Items from a dataset:
►

-- ==== Sys2Proof/Proofs/SpindleDrive.lean ====
section
/-! The spindle from START to rest, and its wiring faults (R207 to R213, R221; O41). -/

namespace Sys2Proof.Machine
open Reg

/-! ### START and STOP -/

/-- Start failures and phase swaps count from 0 (R207, R209). -/
def State.countsAnew (s : State) : State := s.updMot (fun m => { m with startFails := 0, swaps := 0 })

/-- Nothing forbids a START: no Anchor, no RIDE-THROUGH, no HALTED, loop 28 not TRIPPED (R222, R224, R432, R470). -/
def State.mayStart (s : State) : Prop :=
  s.on WCH_INST.ANCHOR = false ∧ s.mode ≠ .rideThrough ∧ s.mode ≠ .halted ∧ s.loopState 28 ≠ 3

theorem State.mayStart_guard {s : State} (h : s.mayStart) :
    ¬(s.on WCH_INST.ANCHOR || s.mode == .rideThrough || s.mode == .halted || s.loopState 28 == 3) = true := by
  obtain ⟨hanchor, hride, hhalted, htrip⟩ := h
  simp [hanchor, hride, hhalted, htrip]

theorem State.startSpindle_of_rest {s : State} (h : s.mayStart)
    (hstate : s.spState = 0 ∨ (s.spState = 9 ∧ s.on MOT_STATUS.PHASE_OPEN = false ∧ s.on MOT_STATUS.PHASE_SHORT = false)) :
    s.startSpindle = (s.spGo 1 0).countsAnew := by
  refine (if_neg (State.mayStart_guard h)).trans ?_
  rcases hstate with hoff | ⟨hfault, hopen, hshort⟩
  · simp only [hoff, State.countsAnew]
  · simp only [hfault, hopen, hshort, State.countsAnew, Bool.or_self, Bool.false_eq_true, if_false]

theorem State.startSpindle_of_slowing {s : State} (h : s.mayStart) (hstate : s.spState = 2 ∨ s.spState = 8) :
    s.startSpindle = s.startPending.countsAnew := by
  refine (if_neg (State.mayStart_guard h)).trans ?_
  rcases hstate with hshort | hstopping
  · simp only [hshort, State.countsAnew]
  · simp only [hstopping, State.countsAnew]

theorem State.startPending_set (s : State) : s.startPending.rd MOT_SP_STAT.START_PENDING = 1 := s.rd_wr_self MOT_SP_STAT.START_PENDING 1 rfl

theorem State.startPending_rd_apart (s : State) {f : Fld} (hf : MOT_SP_STAT.START_PENDING.apart f = true) : s.startPending.rd f = s.rd f :=
  s.rd_wr_apart MOT_SP_STAT.START_PENDING f 1 rfl hf

/-- SP_START where nothing forbids it. -/
theorem spStart_completes {s : State} (h : s.mayStart)
    (hstate : s.spState = 0 ∨ s.spState = 2 ∨ s.spState = 8 ∨
      (s.spState = 9 ∧ s.on MOT_STATUS.PHASE_OPEN = false ∧ s.on MOT_STATUS.PHASE_SHORT = false)) :
    completes .spStart s (fun t => (s.spState = 0 ∨ s.spState = 9 → t.spState = 1) ∧
      (s.spState = 2 ∨ s.spState = 8 → t.spState = s.spState ∧ t.rd MOT_SP_STAT.START_PENDING = 1) ∧ t.mot.startFails = 0 ∧ t.mot.swaps = 0) := by
  by_cases hslowing : s.spState = 2 ∨ s.spState = 8
  · refine ⟨_, congrArg Host.Outcome.next (State.startSpindle_of_slowing h hslowing), fun hrest => by omega, fun _ => ⟨?_, s.startPending_set⟩, rfl, rfl⟩
    exact s.startPending_rd_apart (f := MOT_SP_STAT.STATE) (by decide)
  · have hrest : s.spState = 0 ∨ (s.spState = 9 ∧ s.on MOT_STATUS.PHASE_OPEN = false ∧ s.on MOT_STATUS.PHASE_SHORT = false) := by tauto
    exact ⟨_, congrArg Host.Outcome.next (State.startSpindle_of_rest h hrest), fun _ => s.spGo_spState 0 (by decide), fun hslow => absurd hslow hslowing,
      rfl, rfl⟩

/-- What STOP does of a spindle under way: a running one with a chopper goes to STOPPING, any other to SHORT (R207, R213). -/
theorem State.stopSpindle_of_underway {s : State} (hlow : 1 ≤ s.spState) (hhigh : s.spState ≤ 7) (hshort : s.spState ≠ 2) :
    s.stopSpindle = if 6 ≤ s.spState ∧ s.mot.chopOff = false then ((s.clr MOT_SP_STAT.START_PENDING).spGo 8 2).unloadFirst
      else (s.clr MOT_SP_STAT.START_PENDING).enterShort := by
  have hcases : s.spState = 1 ∨ s.spState = 3 ∨ s.spState = 4 ∨ s.spState = 5 ∨ s.spState = 6 ∨ s.spState = 7 := by omega
  unfold State.stopSpindle
  rcases hcases with h | h | h | h | h | h
  iterate 4 simp [h]
  iterate 2 cases hchop : s.mot.chopOff <;> simp [h]

theorem State.clr_startPending_allParked (s : State) : (s.clr MOT_SP_STAT.START_PENDING).allParked = s.allParked :=
  State.allParked_congr rfl fun a ha =>
    State.rd_wr_addr s MOT_SP_STAT.START_PENDING (MOT_ASTATUS.STATE a) 0 (by show MOT_ASTATUS a ≠ MOT_SP_STAT; unfold MOT_ASTATUS MOT_SP_STAT; omega)
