-- ==== Sys2Proof/Proofs/Actuators.lean ====
section
/-! Loading, retracting, testing and parking an actuator (R211, R215 to R218; O43). -/

-- The kernel's checks of the masks wait for every theorem before them: run them in turn, not each on a thread of its own.
set_option Elab.async false

namespace Sys2Proof.Machine
open Reg

/-! ### The status of an actuator -/

/-- What changes no status of the actuators leaves their fields. -/
theorem Kept.rd_astatus {w : Nat} {s t : State} (h : Kept w s t) (hl : ∀ k : Act, maskClear w (MOT_ASTATUS k) = true) (a : Act) {f : Fld}
    (hf : f.addr = MOT_ASTATUS a) : t.rd f = s.rd f := h.rd_keep (hf ▸ hl a)

theorem State.refuseW_astatus (s : State) (w : Initiator) (ofs cause : Nat) (a : Act) {f : Fld} (hf : f.addr = MOT_ASTATUS a) :
    (s.refuseW w ofs cause).rd f = s.rd f := (State.refuseW_kept (subMask_refl _) (Kept.refl _ s)).rd_astatus (by decide +kernel) a hf

theorem State.raiseSrc_astatus (s : State) (src : Nat) (x : RaiseCtx) (a : Act) {f : Fld} (hf : f.addr = MOT_ASTATUS a) :
    (s.raiseSrc src x).rd f = s.rd f := (State.raiseSrc_kept (subMask_refl _) (Kept.refl _ s)).rd_astatus (by decide +kernel) a hf

theorem State.motLog_astatus (s : State) (a : Act) {f : Fld} (hf : f.addr = MOT_ASTATUS a) : s.motLog.rd f = s.rd f :=
  (State.motLog_kept (subMask_refl _) (Kept.refl _ s)).rd_astatus (by decide +kernel) a hf

theorem State.motLog_vcmCfg (s : State) (a : Act) {f : Fld} (hf : f.addr = MOT_VCM_CFG a) : s.motLog.rd f = s.rd f :=
  (State.motLog_kept (subMask_refl _) (Kept.refl _ s)).rd_keep (hf ▸ (by decide +kernel : ∀ k : Act, maskClear _ (MOT_VCM_CFG k) = true) a)

theorem State.domainDead_astatus (s : State) (d : Nat) (a : Act) {f : Fld} (hf : f.addr = MOT_ASTATUS a) : (s.domainDead d).rd f = s.rd f :=
  (State.domainDead_kept (subMask_refl _) (Kept.refl _ s)).rd_astatus (by decide +kernel) a hf

theorem State.markFenced_rd (s : State) (u : FUnit) (f : Fld) : (s.markFenced u).rd f = s.rd f :=
  State.rd_congr ((State.markFenced_kept (subMask_refl _) (Kept.refl _ s)).regs_ rfl) f

@[simp] theorem State.wrs_mot (s : State) (l : List (Fld × Nat)) : (s.wrs l).mot = s.mot := State.wrs_keeps State.mot s l fun _ _ _ => rfl

theorem State.updMot_rd (s : State) (g : MotU → MotU) (f : Fld) : (s.updMot g).rd f = s.rd f := rfl

theorem MOT_ASTATUS_inj {a b : Nat} (h : MOT_ASTATUS a = MOT_ASTATUS b) : a = b := by
  unfold MOT_ASTATUS at h
  omega

/-! ### LOAD, RETRACT and TEST (R216 to R218) -/

theorem State.startLoad_actState (s : State) (a : Nat) : (s.startLoad a).actState a = 2 := State.rd_wr_self _ (MOT_ASTATUS.STATE a) 2 rfl

/-- MOT_LOAD of a PARKED actuator is a load or a refusal. -/
theorem execMotLoad_of_parked {w : Initiator} {a : Act} {s : State} (hw : s.mayWrite w = true) (hpresent : s.actPresent a = true)
    (hstate : s.actState a = 0) : execMotLoad w a s =
      .next (if s.loadSpeedOk && s.on (MOT_ASTATUS.POL_OK a) then s.startLoad a else s.refuseW w (MOT_CMD a) 3) := by
  simp only [execMotLoad, hw, hpresent, hstate, Bool.not_true, Bool.false_eq_true, if_false, bne_self_eq_false, Bool.or_self]

theorem motLoad_completes {w : Initiator} {a : Act} {s : State} (hw : s.mayWrite w = true) (hpresent : s.actPresent a = true)
    (hstate : s.actState a = 0) (hspeed : s.loadSpeedOk = true) (hpol : s.on (MOT_ASTATUS.POL_OK a) = true) :
    completes (.motLoad w a) s (fun t => t.actState a = 2) := by
  have hallowed : (s.loadSpeedOk && s.on (MOT_ASTATUS.POL_OK a)) = true := by rw [hspeed, hpol, Bool.and_self]
  exact ⟨_, (execMotLoad_of_parked hw hpresent hstate).trans (congrArg Host.Outcome.next (if_pos hallowed)), s.startLoad_actState a⟩

/-- A LOAD refused leaves the actuator PARKED. -/
theorem motLoad_refused_completes {w : Initiator} {a : Act} {s : State} (hw : s.mayWrite w = true) (hpresent : s.actPresent a = true)
    (hstate : s.actState a = 0) (hnot : s.loadSpeedOk = false ∨ s.on (MOT_ASTATUS.POL_OK a) = false) :
    completes (.motLoad w a) s (fun t => t.actState a = 0) := by
  have hrefused : ¬(s.loadSpeedOk && s.on (MOT_ASTATUS.POL_OK a)) = true := by rcases hnot with h | h <;> simp [h]
  exact ⟨_, (execMotLoad_of_parked hw hpresent hstate).trans (congrArg Host.Outcome.next (if_neg hrefused)),
    (s.refuseW_astatus w _ 3 a (f := MOT_ASTATUS.STATE a) rfl).trans hstate⟩
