-- ==== Sys2Proof/Machine/Operands.lean ====
section
/-! DEFINITION. Operand forms: byte order and slices (spec/00_scope.md R10, spec/20_memory.md R42, R43), the wire codes of
functions and exceptions (spec/30_encoding.md R62, R64), body shapes and lengths (spec/10_state.md R31), assembling and
parsing a body (R72 to R74), and the well-formedness of a frame value (R32). -/

namespace Sys2Proof

/-! ## Byte order -/

/-- `be16(v)`: a u16 high byte first (R10, R42). -/
def be16 (v : U16) : Bytes := [v.extractLsb' 8 8, v.extractLsb' 0 8]

/-- `le16(v)`: a u16 low byte first (R10, R43). -/
def le16 (v : U16) : Bytes := [v.extractLsb' 0 8, v.extractLsb' 8 8]

/-- `bs[i]` (R10). It is defined only for `i < |bs|`; every use stands behind a length check, so the 0 that stands for
a byte that is not there is never read (DESIGN CHOICE, log 16; safe). -/
def byteAt (bs : Bytes) (i : Nat) : Byte := bs.getD i 0

/-- `rd_be16(bs, i)`: `bs[i]·256 + bs[i+1]` (R10). -/
def rdBe16 (bs : Bytes) (i : Nat) : U16 := byteAt bs i ++ byteAt bs (i + 1)

/-- `rd_le16(bs, i)`: `bs[i] + bs[i+1]·256` (R10). -/
def rdLe16 (bs : Bytes) (i : Nat) : U16 := byteAt bs (i + 1) ++ byteAt bs i

/-- `bs[i..j)` (R10): the bytes at offsets `i` to `j-1`. -/
def slice (bs : Bytes) (i j : Nat) : Bytes := (bs.drop i).take (j - i)

/-! ## Codes -/

/-- `code(f)`: the wire code of a function (R29, R62). -/
def Fn.code : Fn → Byte
  | .readCoils => 0x01
  | .readDiscreteInputs => 0x02
  | .readMultipleHoldingRegisters => 0x03
  | .readInputRegisters => 0x04
  | .writeSingleCoil => 0x05
  | .writeSingleHoldingRegister => 0x06
  | .writeMultipleCoils => 0x0F
  | .writeMultipleHoldingRegisters => 0x10

/-- `fn_decode(c)`: the function whose code is `c`, or none (R62). -/
def fnDecode (c : Byte) : Option Fn :=
  if c = 0x01 then some .readCoils
  else if c = 0x02 then some .readDiscreteInputs
  else if c = 0x03 then some .readMultipleHoldingRegisters
  else if c = 0x04 then some .readInputRegisters
  else if c = 0x05 then some .writeSingleCoil
  else if c = 0x06 then some .writeSingleHoldingRegister
  else if c = 0x0F then some .writeMultipleCoils
  else if c = 0x10 then some .writeMultipleHoldingRegisters
  else none

/-- `excode(e)`: the wire code of an exception (R29, R64). -/
def Exc.code : Exc → Byte
  | .illegalFunction => 0x01
  | .illegalDataAddress => 0x02
  | .illegalDataValue => 0x03
  | .slaveDeviceFailure => 0x04
  | .acknowledge => 0x05

/-- `exc_decode(x)` (R64): with the quirk, code 0x01 gives IllegalDataValue; otherwise the inverse of `excode`. -/
def excDecode (quirk : Bool) (x : Byte) : Option Exc :=
  if quirk = true ∧ x = 0x01 then some .illegalDataValue
  else if x = 0x01 then some .illegalFunction
  else if x = 0x02 then some .illegalDataAddress
  else if x = 0x03 then some .illegalDataValue
  else if x = 0x04 then some .slaveDeviceFailure
  else if x = 0x05 then some .acknowledge
  else none

/-- The group of a function (R29, R62). -/
def Fn.group : Fn → Group
  | .readCoils => .read
  | .readDiscreteInputs => .read
  | .readMultipleHoldingRegisters => .read
  | .readInputRegisters => .read
  | .writeSingleCoil => .wsingle
  | .writeSingleHoldingRegister => .wsingle
  | .writeMultipleCoils => .wmulti
  | .writeMultipleHoldingRegisters => .wmulti

/-! ## Bodies -/

/-- The `values` of a body, empty for a shape that has none (R31). -/
def Body.values : Body → Bytes
  | .readReq _ _ => []
  | .writeSingle _ _ => []
  | .writeMultiReq _ _ vs => vs
  | .readRsp vs => vs
  | .writeMultiRsp _ _ => []
  | .exceptionRsp _ => []

/-- The encoded length `blen` of a body (R31). -/
def Body.blen : Body → Nat
  | .readReq _ _ => 4
  | .writeSingle _ _ => 4
  | .writeMultiReq _ _ vs => 5 + vs.length
  | .readRsp vs => 1 + vs.length
  | .writeMultiRsp _ _ => 4
  | .exceptionRsp _ => 1

/-- The shape of a body (R31). -/
def Body.shape : Body → Shape
  | .readReq _ _ => .readReq
  | .writeSingle _ _ => .writeSingle
  | .writeMultiReq _ _ _ => .writeMultiReq
  | .readRsp _ => .readRsp
  | .writeMultiRsp _ _ => .writeMultiRsp
  | .exceptionRsp _ => .exceptionRsp

/-- The shape the table of R31 assigns to a kind, a function and the exception flag (R32(a)). -/
def shapeFor (kind : Kind) (f : Fn) (exc : Bool) : Shape :=
  match kind, exc, f.group with
  | .request, _, .read => .readReq
  | .request, _, .wsingle => .writeSingle
  | .request, _, .wmulti => .writeMultiReq
  | .response, true, _ => .exceptionRsp
  | .response, false, .read => .readRsp
  | .response, false, .wsingle => .writeSingle
  | .response, false, .wmulti => .writeMultiRsp

/-- One byte holding the number of value bytes (R85: `byte_count` is always `|values|`). -/
def byteCount (vs : Bytes) : Byte := BitVec.ofNat 8 vs.length

/-- `enc_body(body)` (R73). -/
def encBody : Body → Bytes
  | .readReq a c => be16 a ++ be16 c
  | .writeSingle a v => be16 a ++ be16 v
  | .writeMultiReq a c vs => be16 a ++ be16 c ++ [byteCount vs] ++ vs
  | .readRsp vs => [byteCount vs] ++ vs
  | .writeMultiRsp a c => be16 a ++ be16 c
  | .exceptionRsp e => [e.code]

/-- `parse_body(dir, f, exc, bd)` (R74). -/
def parseBody (quirk : Bool) (dir : Dir) (f : Fn) (exc : Bool) (bd : Bytes) : Except BodyError Body :=
  if exc = true then
    if bd.length ≠ 1 then .error (.lengthMismatch bd.length)
    else
      match excDecode quirk (byteAt bd 0) with
      | some e => .ok (.exceptionRsp e)
      | none => .error (.unrecognizedExceptionCode (byteAt bd 0))
  else
    match dir, f.group with
    | _, .wsingle =>
      if bd.length ≠ 4 then .error (.lengthMismatch bd.length)
      else .ok (.writeSingle (rdBe16 bd 0) (rdBe16 bd 2))
    | .req, .read =>
      if bd.length ≠ 4 then .error (.lengthMismatch bd.length)
      else .ok (.readReq (rdBe16 bd 0) (rdBe16 bd 2))
    | .req, .wmulti =>
      if bd.length < 5 ∨ bd.length ≠ 5 + (byteAt bd 4).toNat then .error (.lengthMismatch bd.length)
      else .ok (.writeMultiReq (rdBe16 bd 0) (rdBe16 bd 2) (slice bd 5 bd.length))
    | .rsp, .read =>
      if bd.length < 1 ∨ bd.length ≠ 1 + (byteAt bd 0).toNat then .error (.lengthMismatch bd.length)
      else .ok (.readRsp (slice bd 1 bd.length))
    | .rsp, .wmulti =>
      if bd.length ≠ 4 then .error (.lengthMismatch bd.length)
      else .ok (.writeMultiRsp (rdBe16 bd 0) (rdBe16 bd 2))

/-! ## Frame values -/

/-- The kind a decode in a direction gives (R14). -/
def kindOf : Dir → Kind
  | .req => .request
  | .rsp => .response

/-- The direction that decodes a kind (R14). -/
def dirOf : Kind → Dir
  | .request => .req
  | .response => .rsp

/-- `length = 2 + blen` as the u16 of the head (R71, R113). -/
def lengthFor (body : Body) : U16 := BitVec.ofNat 16 (2 + body.blen)

/-- `WF(kind, head, body)` (R32): (a) the shape, (b) no exception request, (c) at most 255 values, (d) the length. -/
def Frame.wf (fr : Frame) : Bool :=
  decide (fr.body.shape = shapeFor fr.kind fr.head.function fr.head.isException) &&
  decide (fr.kind = .request → fr.head.isException = false) &&
  decide (fr.body.values.length ≤ 255) &&
  decide (fr.head.length.toNat = 2 + fr.body.blen)

end Sys2Proof
end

◄

• INSTRUCTIONS FOR THE TASK:
From the data above, return every line from the line that has "t.actState a = 2) := by" up to and including the line that has "def be16 (v", exactly.

• TASK RESPONSE:
    completes (.motLoad w a) s (fun t => t.actState a = 2) := by
  have hallowed : (s.loadSpeedOk && s.on (MOT_ASTATUS.POL_OK a)) = true := by rw [hspeed, hpol, Bool.and_self]
  exact ⟨_, (execMotLoad_of_parked hw hpresent hstate).trans (congrArg Host.Outcome.next (if_pos hallowed)), s.startLoad_actState a⟩

/-- A LOAD refused leaves the actuator PARKED. -/
theorem motLoad_refused_completes {w : Initiator} {a : Act} {s : State} (hw : s.mayWrite w = true) (hpresent : s.actPresent a = true)
    (hstate : s.actState a = 0) (hnot : s.loadSpeedOk = false ∨ s.on (MOT_ASTATUS.POL_OK a) = false) :
    completes (.motLoad w a) s (fun t => t.actState a = 0) := by
  have hrefused : ¬(s.loadSpeedOk && s.on (MOT_ASTATUS.POL_OK a)) = true := by rcases hnot with h | h <;> simp [h]
  exact ⟨_, (execMotLoad_of_parked hw hpresent hstate).trans (congrArg Host.Outcome.next (if_neg hrefused)),
    (s.refuseW_astatus w _ 3 a (f := MOT_ASTATUS.STATE a) rfl).trans hstate⟩
-- ==== Sys2Proof/Machine/Operands.lean ====
section
/-! DEFINITION. Operand forms: byte order and slices (spec/00_scope.md R10, spec/20_memory.md R42, R43), the wire codes of
functions and exceptions (spec/30_encoding.md R62, R64), body shapes and lengths (spec/10_state.md R31), assembling and
parsing a body (R72 to R74), and the well-formedness of a frame value (R32). -/

namespace Sys2Proof

/-! ## Byte order -/

/-- `be16(v)`: a u16 high byte first (R10, R42). -/
def be16 (v : U16) : Bytes := [v.extractLsb' 8 8, v.extractLsb' 0 8]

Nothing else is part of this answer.